In this article, we look at how the expectations of 5G are colliding with how we host and develop software. Several factors are coming together to break how we do things:

  • 5G’s millisecond latency expectations mean that the laws of physics will force us to operate under constraints that can’t be bypassed with more or faster hardware.
  • Some processing will, therefore, have to be done in local data centres at the edge, which upends a decade of consolidating systems into massive regional data centres.
  • 5G’s focus on the IoT will mean that many systems will be hard to update and potentially impossible to turn off, which will force a major rethink in how we provide long term support for deployed systems.
When the Changing Definition of 5G Real-Time Breaks Existing Tech Stack

When the Changing Definition of 5G Real-Time Breaks Existing Tech Stack

Check out this article for in-depth analysis and expert recommendations, including a checklist of the 5 points you’ll need to evaluate if you want to successfully upgrade your tech stack and excel in the era of 5G.

Table of contents

Introduction
Latency: Speed of light is now a factor
What is a “Digital Twin”
With enough devices, failure is a certainty
Planned downtime will be a serious problem
So what’s the “Inflection Point” then?
Life after we pass the inflection point
Next Steps: A Checklist
Conclusion

Introduction

everybody’s talking about 5G and edge computing, but they imply a significant change in the way we do things.
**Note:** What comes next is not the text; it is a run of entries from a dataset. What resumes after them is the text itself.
/-- What a staged write of ROOMn_SWITCH with GO does when it takes effect: the last one prevails (R295). -/
def effectSwitch (n value : Nat) (d : Dev) : Dev :=
  if bitOf value 0 then d.onRoom n fun m => { m with switchDue := some (bitsOf value 16 6, bitsOf value 8 4) } else d

open Host

/-- HALT: halts the room with cause HOST at the write's threshold (R289). `t`: ns since the last threshold. -/
def execHalt (r : Requester) (n t : Nat) (s : State) : Outcome State Fault Refusal := runs s (roomBit F.ROOM_CTL_HALT r n t)

/-- RESUME: resumes or restarts a halted room at the write's threshold, or is refused there (R289). -/
def execResume (r : Requester) (n t : Nat) (s : State) : Outcome State Fault Refusal := runs s (roomBit F.ROOM_CTL_RESUME r n t)

/-- ROOM_RESET_CMD: orders a room reset with cause HOST (R290). -/
def execRoomResetCmd (r : Requester) (n t : Nat) (s : State) : Outcome State Fault Refusal := runs s (roomBit F.ROOM_CTL_RESET r n t)

/-- GO: requests a switch to a slot and phase (R295). -/
def execGo (r : Requester) (n t slot phase : Nat) (s : State) : Outcome State Fault Refusal := runs s (goWrite r n t slot phase)

end Sys2Proof.Machine
end

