-- ==== Sys2Proof/Machine/Tower.lean ====
section
/-! DEFINITION. The pantry port and its conflicts (R164, R169 to R172), the debug window (R173), the march test (R174 to
R177). -/

namespace Sys2Proof.Machine

/-! ## The port -/

/-- A write of one word at the port: the word, its 16 bytes, and its husk mark. -/
abbrev PortWrite := Nat × List Byte × Bool

/-- The conflict counter of a master: 0 MAT, 1 VEC, 2 HRX, 3 HTX, 4 DBG (R164, R188). -/
def conflictFld (m : Nat) : Fld :=
  match m with
  | 0 => F.TOW_PAN_CONFLICT_MAT
  | 1 => F.TOW_PAN_CONFLICT_VEC
  | 2 => F.TOW_PAN_CONFLICT_HRX
  | 3 => F.TOW_PAN_CONFLICT_HTX
  | _ => F.TOW_PAN_CONFLICT_DBG

/-- A debug window of a requester on a tower. -/
def Chip.dbg (c : Chip) (key : Nat) : Dbg := Tab.get {} c.tow.dbg key
/-- Change a debug window. -/
def Dev.onDbg (d : Dev) (key : Nat) (f : Dbg → Dbg) : Dev := d.onTow fun t => { t with dbg := Tab.upd {} t.dbg key f }

/-- Of a core's matrix side and its MOVE and vector side, the one whose operation in flight was issued later: where both want the port
it waits (R143). -/
def Core.waitingSide (c : Core) : Nat :=
  let seq (p : UnitId → Bool) : Option Nat := (c.flight.filter fun x => p x.1).foldl (fun m x => some (match m with
    | some n => min n x.2.seq
    | none => x.2.seq)) none
  match seq (fun u => u = .mat), seq fun u => u ≠ .mat with
  | some a, some b => if b < a then 0 else 1
  | none, some _ => 0
  | _, _ => 1

/-- One port cycle of a core's slice (R143, R169 to R172). `reqs`: the masters that request; `hrx`: the word that the Hall
receive writer writes; `coreWord`: the word that a core master writes. The Hall's write goes first; a write of the same
word by a core master or by the debug window is dropped. -/
def portGrant (core reqs : Nat) (hrx : Option PortWrite) (coreWord : Option Nat) (d : Dev) : Dev :=
  if 4096 ≤ core ∨ 17 ≤ core % 32 then d
  else
    let t := towerOf core
    let k := coreSel core
    let ms := (bitList 5 reqs).filter fun m => !(bitOf reqs 0 && bitOf reqs 1 && m = (d.chip.core core).waitingSide)
    let d := if 2 ≤ ms.length then ms.foldl (fun d m => d.count (conflictFld m) 1 t 0 k) d else d
    match hrx with
    | none => d
    | some (w, bs, h) =>
      if !bitOf reqs 2 ∨ sliceBytes / 16 ≤ w then d
      else
        let d := d.hrxWord core w (padTo 16 0 bs) h
        let d := if (bitOf reqs 0 || bitOf reqs 1) && coreWord = some w then
            (d.count F.TOW_PAN_COLLIDE 1 t 0 k).flag F.TOW_PAN_STATUS_COLLIDE t 0 k
          else d
        if !bitOf reqs 4 then d
        else (d.chip.tow.dbg.filter fun x => x.1 / 32 = t && x.2.busy && x.2.isWrite && x.2.core = core && x.2.word = w).foldl (fun d x =>
          (d.onDbg x.1 fun y => { y with busy := false, status := 3 }).flag F.TOW_PAN_STATUS_DBG_COLLIDE t 0 k) d

/-! ## The debug window -/

/-- The slice that a requester's window addresses: the selected physical position (R117, R173). -/
def Chip.selCore (c : Chip) (r : Requester) (t : Nat) : Nat :=
  t * 512 + c.fld F.TOW_CORE_SEL_ROW t 0 r.code * 32 + c.fld F.TOW_CORE_SEL_POS t 0 r.code

/-- READ or WRITE of TOWn_DBG_CTL (R173): an access starts, or is refused; while BUSY it is ignored. -/
def dbgStart (r : Requester) (t : Nat) (write : Bool) (d : Dev) : Dev :=
  let key := t * 32 + r.code
  if 8 ≤ t ∨ !isPf r ∨ (d.chip.dbg key).busy then d
  else
    let core := d.chip.selCore r t
    let word := d.chip.fld F.TOW_DBG_ADDR t 0 r.code
    let denied := (match (d.chip.row (core / 32)).room with
      | some n => d.chip.loaded n && (d.chip.room n).st ≠ .halted
      | none => false) || (Tab.get {} d.chip.tow.pos core).st = 3
    if denied then d.onDbg key fun x => { x with status := 2 }
    else if sliceBytes / 16 ≤ word then d.onDbg key fun x => { x with status := 4 }
    else d.onDbg key fun _ => { busy := true, status := 0, isWrite := write, core, word }

/-- The debug data registers of a requester, DATA0 lowest. -/
def Chip.dbgData (c : Chip) (r : Requester) (t : Nat) : List Byte :=
  (List.range 4).flatMap fun k => leBytes 4 (c.fld F.TOW_DBG_DATA t k r.code)

/-- A debug access gets its grant (R167, R168, R173). -/
def dbgDone (r : Requester) (t : Nat) (s : State) (d : Dev) : Dev :=
  let key := t * 32 + r.code
  let x := d.chip.dbg key
  if 8 ≤ t ∨ !x.busy then d
  else if x.isWrite then
    (d.pantryWrite x.core (16 * x.word) ((d.chip.dbgData r t).map some)).onDbg key fun y => { y with busy := false, status := 0 }
  else
    let d := d.eccWord x.core x.word
    let bs := d.wordBytes s x.core x.word
    let d := (List.range 4).foldl (fun d k => d.setFld F.TOW_DBG_DATA (leField bs (4 * k) 4) t k r.code) d
    d.onDbg key fun y => { y with busy := false, status := b2n (d.husked (wordKey x.core x.word)) }

/-! ## March test -/

/-- A tower's march engine. -/
def Chip.march (c : Chip) (t : Nat) : March := Tab.get {} c.tow.march t
/-- Change it. -/
def Dev.onMarch (d : Dev) (t : Nat) (f : March → March) : Dev := d.onTow fun x => { x with march := Tab.upd {} x.march t f }

/-- TOWn_MARCH_CTL written with START (R174, R175): ALGO 2 or 3 makes the write ignored. -/
def marchWrite (r : Requester) (n t rows algo bg : Nat) (preserve : Bool) (d : Dev) : Dev :=
  if !isPf r ∨ 8 ≤ n ∨ 2 ≤ algo then d
  else d.stage r t (F.TOW_MARCH_CTL_START.key n)
    (F.TOW_MARCH_CTL_ROWS.mask + F.TOW_MARCH_CTL_BG.mask + F.TOW_MARCH_CTL_ALGO.mask + F.TOW_MARCH_CTL_PRESERVE.mask + 1)
    (rows % 65536 * 2 ^ 16 + bg % 16 * 2 ^ 8 + algo * 4 + b2n preserve * 2 + 1)

/-- START takes effect (R175): refused as a whole where a named row belongs to a loaded room, unless the run preserves
contents and the room is halted; otherwise the run begins at the threshold after. A run in progress goes on. -/
def effectMarch (n : Nat) (d : Dev) : Dev :=
  let m := d.chip.march n
  if m.st = 1 ∨ m.due then d
  else
    let rows := d.chip.fld F.TOW_MARCH_CTL_ROWS n
    let preserve := d.chip.fld F.TOW_MARCH_CTL_PRESERVE n = 1
    let bad := (bitList 16 rows).any fun w => match (d.chip.row (n * 16 + w)).room with
      | some r => d.chip.loaded r && !(preserve && (d.chip.room r).st = .halted)
      | none => false
    if bad then d.onMarch n fun x => { x with st := 3 }
    else
      let algo := d.chip.fld F.TOW_MARCH_CTL_ALGO n
      let bg := d.chip.fld F.TOW_MARCH_CTL_BG n
      d.onMarch n fun x => { x with rows, algo, bg, preserve, due := true }

/-- Runs that begin at a threshold (R176); they are asked for before this threshold's START writes. -/
def beginMarches (d : Dev) : Dev :=
  (List.range 8).foldl (fun d n => if (d.chip.march n).due then d.onMarch n fun x => { x with st := 1, due := false, failRows := 0 } else d) d

/-- A march run completes (R175, R176); a destructive run leaves zero data. `cells`: the defective cells of the slices it tested. -/
def marchDone (n : Nat) (cells : List BadCell) (d : Dev) : Dev :=
  let m := d.chip.march n
  if 8 ≤ n ∨ m.st ≠ 1 then d
  else
    let d := if m.preserve then d else ((bitList 16 m.rows).flatMap fun w => rowCores (n * 16 + w)).foldl Dev.clearSlice d
    d.marchEnd n m.rows m.algo m.bg m.preserve cells

open Host

/-- PANTRY_PORT_GRANT (R169, R172). -/
def execPantryPortGrant (core reqs : Nat) (hrx : Option (Nat × List Byte × Bool)) (coreWord : Option Nat) (s : State) :
    Outcome State Fault Refusal := runs s (portGrant core reqs hrx coreWord)

/-- DBG_READ (R173). -/
def execDbgRead (r : Requester) (tower : Nat) (s : State) : Outcome State Fault Refusal := runs s (dbgStart r tower false)

/-- DBG_WRITE (R173). -/
def execDbgWrite (r : Requester) (tower : Nat) (s : State) : Outcome State Fault Refusal := runs s (dbgStart r tower true)

/-- DBG_ACCESS_DONE (R173). -/
def execDbgAccessDone (r : Requester) (tower : Nat) (s : State) : Outcome State Fault Refusal := runs s (dbgDone r tower s)

/-- MARCH_START (R175). `t`: ns since the last threshold. -/
def execMarchStart (r : Requester) (tower t rows algo bg : Nat) (preserve : Bool) (s : State) : Outcome State Fault Refusal :=
  runs s (marchWrite r tower t rows algo bg preserve)

/-- MARCH_DONE (R176). -/
def execMarchDone (tower : Nat) (cells : List BadCell) (s : State) : Outcome State Fault Refusal :=
  runs s (marchDone tower cells)

end Sys2Proof.Machine
end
Put simply:

Expectations for latency are hitting the laws of physics, and light’s speed of 181 miles per millisecond will drive application architecture.

‘End Users’ used to mean millions of humans. In the future, they will be dwarfed by billions of IoT devices, all of which will cause real-world problems if they lack adequate connectivity.

We may not be able to turn off the systems we deploy without creating an outage, which will also create real-world problems.

The “Inflection Point” in question is when latency expectations shrink to the point where the speed of light removes all the easy options and forces us to change how we do things. 5G and Edge both require latency that can not be met with current techniques.

There is a huge interest in both 5G and Edge Computing. They imply a significant change in the way we do things. Read on to learn more.

Latency: Speed of light is now a factor

Both 5G and edge computing are being positioned on the premise that billions of small IoT devices will be directed by some form of remote intelligence. A key idea of 5G is that latency will be no more than 1 – 3ms.

But light moves at a leisurely 181 miles per millisecond, and nothing moves faster than light. In fact, inside a fibre optic cable light moves at around 120 miles per millisecond. If your device requires 3ms latency to work, and the remote processing takes no more than 1ms, then it can’t be located more than 120 miles away. But that’s in theory. Real-world numbers for WAN latency are a lot worse than this. For example:

  • Dublin and Frankfurt are 677 miles apart.
  • Observed latency for round-tripping is around 25ms.
  • This works out at 54 miles per millisecond.

So to rework our example above: If I am in Dublin, Ireland and I need a decision made in Frankfurt, Germany I can’t expect a response in under 25ms, even if the decision is instant. But that assumes that the problem can be solved in one round trip. Current programming orthodoxy is to use lots of individual trips, in the form of key/value lookups or individual SQL statements, and do the actual processing away from where the data is stored.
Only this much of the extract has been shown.